Record extracts:
• • •

/-! ### The actuator outputs (R79 to R86) -/

/-- R84: SET_OUTPUT: its refusals and the outputs that take the mode and polarity. The layout of its reply is DEDUCED (log
entry 14). -/
def Obligations.SetOutputNamesItsOutputs : Prop :=
  ∀ (s : State) (kind head mode polarity : Nat) (m : OutMode) (p : Polarity), s.ready = true →
    let answer := exec (.setOutput kind head mode polarity) s
    let refused := fun code : Byte => answer = .next (s.replied 0xB8 [code])
    let named := fun l : List Output => (l.zipIdx 1).map fun e => if head = 0 ∨ head = e.2 then ⟨m, p⟩ else e.1
    let changes := fun l : List Output => ∃ o h, l[h]? = some o ∧ (head = 0 ∨ head = h + 1) ∧ o.polarity ≠ p
    let free := (s.shaft.state = .held ∨ s.shaft.state = .off) ∧ s.player.state ≠ .running
    (2 < kind ∨ 3 < mode ∨ 1 < polarity → refused 3) ∧
    (m.code = mode → p.code = polarity → kind < 2 → s.straps.heads < head → refused 3) ∧
    (m.code = mode → p.code = polarity → kind = 0 → head ≤ s.straps.heads →
      ((m ≠ .auto ∨ changes s.outs.hold) → ¬free → refused 6) ∧
      ((m = .auto ∧ ¬changes s.outs.hold) ∨ free →
        answer = .next ({ s with outs := { s.outs with hold := named s.outs.hold } }.replied 0xB8
          [0, BitVec.ofNat 8 mode, BitVec.ofNat 8 polarity]))) ∧
    (m.code = mode → p.code = polarity → kind = 1 → head ≤ s.straps.heads →
      ((m ≠ .auto ∨ changes s.outs.trim) → ¬free → refused 6) ∧
      ((m = .auto ∧ ¬changes s.outs.trim) ∨ free →
        answer = .next ({ s with outs := { s.outs with trim := named s.outs.trim } }.replied 0xB8
          [0, BitVec.ofNat 8 mode, BitVec.ofNat 8 polarity]))) ∧
    (m.code = mode → p.code = polarity → kind = 2 →
      ((m ≠ .auto ∨ s.outs.holder.polarity ≠ p) → ¬free → refused 6) ∧
      ((m = .auto ∧ s.outs.holder.polarity = p) ∨ free →
        answer = .next ({ s with outs := { s.outs with holder := ⟨m, p⟩ } }.replied 0xB8
          [0, BitVec.ofNat 8 mode, BitVec.ofNat 8 polarity])))

/-- R79 to R83: what each output drives. The kill effect holds every needle bar and stops the trimmers and the holder
over all four modes; in AUTO a needle bar is released exactly in a STITCH or TRIM revolution that engages its head, a
trimmer fires in its cam window of such a TRIM revolution, the holder in its window of a revolution that is armed for it.
The shaft drive is enabled and the brake applied as the shaft's state says, the brake in every state while the E-STOP
line is asserted. -/
def Obligations.OutputsFollowTheirRules : Prop :=
  ∀ (s : State) (h : Nat) (o : Output), 1 ≤ h →
    let killed := s.outs.kill = true ∨ s.estop = true
    let inTurn := s.shaft.angle < s.gov.active.motion.wOpen
    let kindIs := fun k : RecKind => ∃ a : ActiveRecord, s.player.active = some a ∧ a.kind = k
    let forced := fun (value : Option Bool) => (o.mode = .forceOn → value = some true) ∧
      (o.mode = .forceOff → value = some false) ∧ (o.mode = .float → value = none)
    (s.outs.hold[h - 1]? = some o →
      (killed → s.holdValue h = some true) ∧ (¬killed → forced (s.holdValue h)) ∧
      (¬killed → o.mode = .auto →
        s.holdValue h = some (!decide ((kindIs .stitch ∨ kindIs .trim) ∧ s.engaged h = true)))) ∧
    (s.outs.trim[h - 1]? = some o →
      (killed → s.trimValue h = some false) ∧ (¬killed → forced (s.trimValue h)) ∧
      (¬killed → o.mode = .auto →
        s.trimValue h = some (decide (kindIs .trim ∧ s.engaged h = true ∧ 420 ≤ s.shaft.angle ∧ s.shaft.angle ≤ 719 ∧
          inTurn)))) ∧
    (s.outs.holder = o →
      (killed → s.holderValue = some false) ∧ (¬killed → forced s.holderValue) ∧
      (¬killed → o.mode = .auto →
        s.holderValue = some (decide (s.outs.holderArmed = true ∧ s.player.active.isSome = true ∧ 200 ≤ s.shaft.angle ∧
          s.shaft.angle ≤ 499 ∧ inTurn)))) ∧
    (∀ v : Bool, lineLevel o (some v) = some (if o.polarity = .activeHigh then v else !v)) ∧ lineLevel o none = none ∧
    (s.shaft.driveEnable = true ↔ s.shaft.state = .held ∨ s.shaft.state = .offPosition ∨ s.shaft.state = .turning ∨
      s.shaft.state = .positioning) ∧
    (s.brake = true ↔ s.estop = true ∨ s.shaft.state = .held ∨ s.shaft.state = .offPosition ∨ s.shaft.state = .braking ∨
      (s.shaft.state = .positioning ∧ s.shaft.phase = .braked) ∨ (s.shaft.state = .fault ∧ s.shaft.faultStill = false))

/-! ### The frame unit (R87 to R103) -/

/-- R95, R98, R91, R92, R96, R102: FRAME_GO and FRAME_PARK: the refusals in their order; a granted move to its target,
clamped to the active hoop when trust is KNOWN, with FIELD_LIMIT latched when it was; a target where the frame stands
completes at once. A target that is no whole number of units is reported as a free value (log entry 4). -/
def Obligations.PositionerMovesToItsTarget : Prop :=
  ∀ (s : State) (mode : Nat) (x y : Int), s.ready = true →
    let stopped := s.ev.estop = some false ∨ s.frame.readyX = false ∨ s.frame.readyY = false ∨ s.shaft.state = .turning ∨
      s.shaft.state = .positioning ∨ s.shaft.state = .braking
    let held := s.frame.owner = .positioner ∨ (s.frame.owner = .player ∧ s.frame.lent = false)
    let kept := s.player.armed.isSome = true ∧ s.player.keepFrame = true
    let checks := fun (c : Instr) (ty : Nat) (own : Prop) =>
      (stopped → exec c s = .next (s.replied ty [4])) ∧
      (¬stopped → held → exec c s = .next (s.replied ty [5])) ∧
      (¬stopped → ¬held → kept → exec c s = .next (s.replied ty [6])) ∧
      (¬stopped → ¬held → ¬kept → own)
    let moves := fun (c : Instr) (ty : Nat) (op : MoveOp) (asked : Int × Int) =>
      let field := s.frame.hoops.getD s.frame.hoop fullTravel
      let made : Int × Int :=
        if s.frame.known then
          (max (4 * field.xmin) (min (4 * field.xmax) asked.1), max (4 * field.ymin) (min (4 * field.ymax) asked.2))
        else asked
      let leg := Leg.between s.frame.x s.frame.y made.1 made.2
      let limited := fun t : State =>
        if asked = made then t
        else t.latch .fieldLimit (sBytes4 asked.1 ++ sBytes4 asked.2 ++ sBytes4 made.1 ++ sBytes4 made.2)
      let lent := fun (frame : Frame) =>
        { s with
          frame := frame
          player := { s.player with displaced := s.player.displaced || s.player.armed.isSome }
          link := { s.link with taking := true } }
      let blocked := (s.inputActive 26 = true ∧ made.1 < s.frame.x) ∨ (s.inputActive 27 = true ∧ s.frame.x < made.1) ∨
        (s.inputActive 28 = true ∧ made.2 < s.frame.y) ∨ (s.inputActive 29 = true ∧ s.frame.y < made.2)
      (blocked → exec c s = .next (s.replied ty [4])) ∧
      (¬blocked → (made.1 ≠ s.frame.x ∨ made.2 ≠ s.frame.y) →
        exec c s = .next ((limited (lent { s.frame with
          owner := .positioner, after := .keep, move := some (.legs op leg [] none) })).replied ty (0 :: targetBytes made))) ∧
      (¬blocked → s.player.errand = .none → made.1 = s.frame.x → made.2 = s.frame.y →
        exec c s = .next (((limited (lent { s.frame with
            owner := (if s.frame.lent then .player else .none), after := .keep, move := none })).latch .frameDone
          (b1 op.code ++ [0, 0xFF] ++ sBytes4 s.frame.x ++ sBytes4 s.frame.y)).replied ty (0 :: targetBytes made)))
    checks (.frameGo mode x y) 0xC0
      ((1 < mode ∨ x = -32768 ∨ y = -32768 → exec (.frameGo mode x y) s = .next (s.replied 0xC0 [3])) ∧
        (mode = 0 → x ≠ -32768 → y ≠ -32768 → s.frame.known = false →
          exec (.frameGo mode x y) s = .next (s.replied 0xC0 [14])) ∧
        (mode = 0 → x ≠ -32768 → y ≠ -32768 → s.frame.known = true → moves (.frameGo mode x y) 0xC0 .go (4 * x, 4 * y)) ∧
        (mode = 1 → x ≠ -32768 → y ≠ -32768 →
          moves (.frameGo mode x y) 0xC0 .go (s.frame.x + 4 * x, s.frame.y + 4 * y))) ∧
    checks .framePark 0xC3
      ((s.frame.known = false → exec .framePark s = .next (s.replied 0xC3 [14])) ∧
        (s.frame.known = true →
          moves .framePark 0xC3 .park (4 * s.frame.settings.parkX, 4 * s.frame.settings.parkY)))

/-- R95, R99, R101: FRAME_HOME and FRAME_TRACE: the checks that every positioner request makes first, their own refusals, and
the beginning of a granted homing or trace. A leg of a trace without a step completes at once, so the trace begins with its
first leg that has one; a trace without any ends as it begins, FRAME_DONE latched. -/
def Obligations.HomeAndTraceBegin : Prop :=
  ∀ s : State, s.ready = true →
    let stopped := s.ev.estop = some false ∨ s.frame.readyX = false ∨ s.frame.readyY = false ∨ s.shaft.state = .turning ∨
      s.shaft.state = .positioning ∨ s.shaft.state = .braking
    let held := s.frame.owner = .positioner ∨ (s.frame.owner = .player ∧ s.frame.lent = false)
    let kept := s.player.armed.isSome = true ∧ s.player.keepFrame = true
    let granted := fun (move : FrameMove) =>
      { s with
        frame := { s.frame with owner := .positioner, after := .keep, move := some move }
        player := { s.player with displaced := s.player.displaced || s.player.armed.isSome } }
    (∀ c ty, (c = .frameHome ∧ ty = 0xC1) ∨ (c = .frameTrace ∧ ty = 0xC2) →
      (stopped → exec c s = .next (s.replied ty [4])) ∧
      (¬stopped → held → exec c s = .next (s.replied ty [5])) ∧
      (¬stopped → ¬held → kept → exec c s = .next (s.replied ty [6]))) ∧
    (¬stopped → ¬held → ¬kept →
      ((s.homeBlocked .x = true ∨ s.homeBlocked .y = true) → exec .frameHome s = .next (s.replied 0xC1 [4])) ∧
      (s.homeBlocked .x = false → s.homeBlocked .y = false →
        exec .frameHome s =
          .next ((granted (.homing .x (if s.inputActive 30 then .clear 0 else .search 0))).replied 0xC1 [0])) ∧
      (s.armedDesign = none → exec .frameTrace s = .next (s.replied 0xC2 [4])) ∧
      (∀ (d : Design) (o : Int × Int), s.armedDesign = some d → s.player.origin = some o →
        let corner := fun (x y : Int) => (o.1 + 4 * x, o.2 + 4 * y)
        let first := Leg.between s.frame.x s.frame.y (o.1 + 4 * d.box.xmin) (o.2 + 4 * d.box.ymin)
        (s.frame.known = false → exec .frameTrace s = .next (s.replied 0xC2 [14])) ∧
        (s.frame.known = true → s.limitAhead first ≠ none → exec .frameTrace s = .next (s.replied 0xC2 [4])) ∧
        (s.frame.known = true → s.limitAhead first = none → first.isEmpty = false →
          exec .frameTrace s = .next ((granted (.legs .trace first
            [corner d.box.xmax d.box.ymin, corner d.box.xmax d.box.ymax, corner d.box.xmin d.box.ymax,
              corner d.box.xmin d.box.ymin, (s.frame.x, s.frame.y)] none)).replied 0xC2 [0])) ∧
        let targets := [corner d.box.xmin d.box.ymin, corner d.box.xmax d.box.ymin, corner d.box.xmax d.box.ymax,
          corner d.box.xmin d.box.ymax, corner d.box.xmin d.box.ymin, (s.frame.x, s.frame.y)]
        let empty := fun p : Int × Int => p.1 = s.frame.x ∧ p.2 = s.frame.y
        (∀ (skipped rest : List (Int × Int)) (p : Int × Int), s.frame.known = true → s.limitAhead first = none →
          targets = skipped ++ p :: rest → (∀ q ∈ skipped, empty q) → ¬empty p →
          exec .frameTrace s =
            .next ((granted (.legs .trace (Leg.between s.frame.x s.frame.y p.1 p.2) rest none)).replied 0xC2 [0])) ∧
        (s.frame.known = true → (∀ q ∈ targets, empty q) → s.player.errand = .none →
          exec .frameTrace s = .next (({ s with
            frame := { s.frame with
              owner := (if s.frame.lent then .player else .none), after := .keep, move := none }
            player := { s.player with displaced := s.player.displaced || s.player.armed.isSome }
            link := { s.link with taking := true } }.latch .frameDone
              (b1 MoveOp.trace.code ++ [0, 0xFF] ++ sBytes4 s.frame.x ++ sBytes4 s.frame.y)).replied 0xC2 [0]))))

/-- R90, R91, R102: SET_HOOP, HOOP_SELECT and SET_FRAME: their refusals, and what they store clamped to its range. -/
def Obligations.FrameTablesAreStored : Prop :=
  ∀ (s : State) (entry : Nat) (xmin xmax ymin ymax : Int) (dirX dirY : Nat) (offX offY parkX parkY : Int) (rPos : Nat),
    s.ready = true →
    let travelX := fun v : Int => max (-6000) (min 6000 v)
    let travelY := fun v : Int => max (-2500) (min 2500 v)
    let bad := entry = 0 ∨ 7 < entry ∨ xmin = -32768 ∨ xmax = -32768 ∨ ymin = -32768 ∨ ymax = -32768 ∨ xmax < xmin ∨ ymax < ymin
    let box : Box := ⟨travelX xmin, travelX xmax, travelY ymin, travelY ymax⟩
    let settings : FrameSettings := ⟨decide (dirX = 1), decide (dirY = 1), travelX offX, travelY offY, travelX parkX,
      travelY parkY, max 2000 (min 40000 rPos)⟩
    (exec (.setHoop entry xmin xmax ymin ymax) s = .next (
      if bad then s.replied 0xC5 [3]
      else if entry = s.frame.hoop ∧ s.player.state ≠ .idle then s.replied 0xC5 [6]
      else { s with
        frame := { s.frame with hoops := updAt entry (fun _ => box) s.frame.hoops } }.replied 0xC5 (0 :: bBox box))) ∧
    (exec (.hoopSelect entry) s = .next (
      if 7 < entry then s.replied 0xC6 [3]
      else if s.player.state ≠ .idle then s.replied 0xC6 [4]
      else { s with frame := { s.frame with hoop := entry } }.replied 0xC6
        (0 :: bBox (s.frame.hoops.getD entry fullTravel)))) ∧
    (exec (.setFrame dirX dirY offX offY parkX parkY rPos) s = .next (
      if 1 < dirX ∨ 1 < dirY then s.replied 0xC4 [3]
      else if s.frame.owner = .positioner ∨ s.frame.move.isSome then s.replied 0xC4 [5]
      else { s with frame := { s.frame with settings := settings } }.replied 0xC4 (0 :: settings.bytes)))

• • •

Work to complete:
Could you please copy the lines above exactly, beginning at the first and ending at the line that contains "let answer := exec"?

Task response:
/-! ### The actuator outputs (R79 to R86) -/

/-- R84: SET_OUTPUT: its refusals and the outputs that take the mode and polarity. The layout of its reply is DEDUCED (log
entry 14). -/
def Obligations.SetOutputNamesItsOutputs : Prop :=
  ∀ (s : State) (kind head mode polarity : Nat) (m : OutMode) (p : Polarity), s.ready = true →
    let answer := exec (.setOutput kind head mode polarity) s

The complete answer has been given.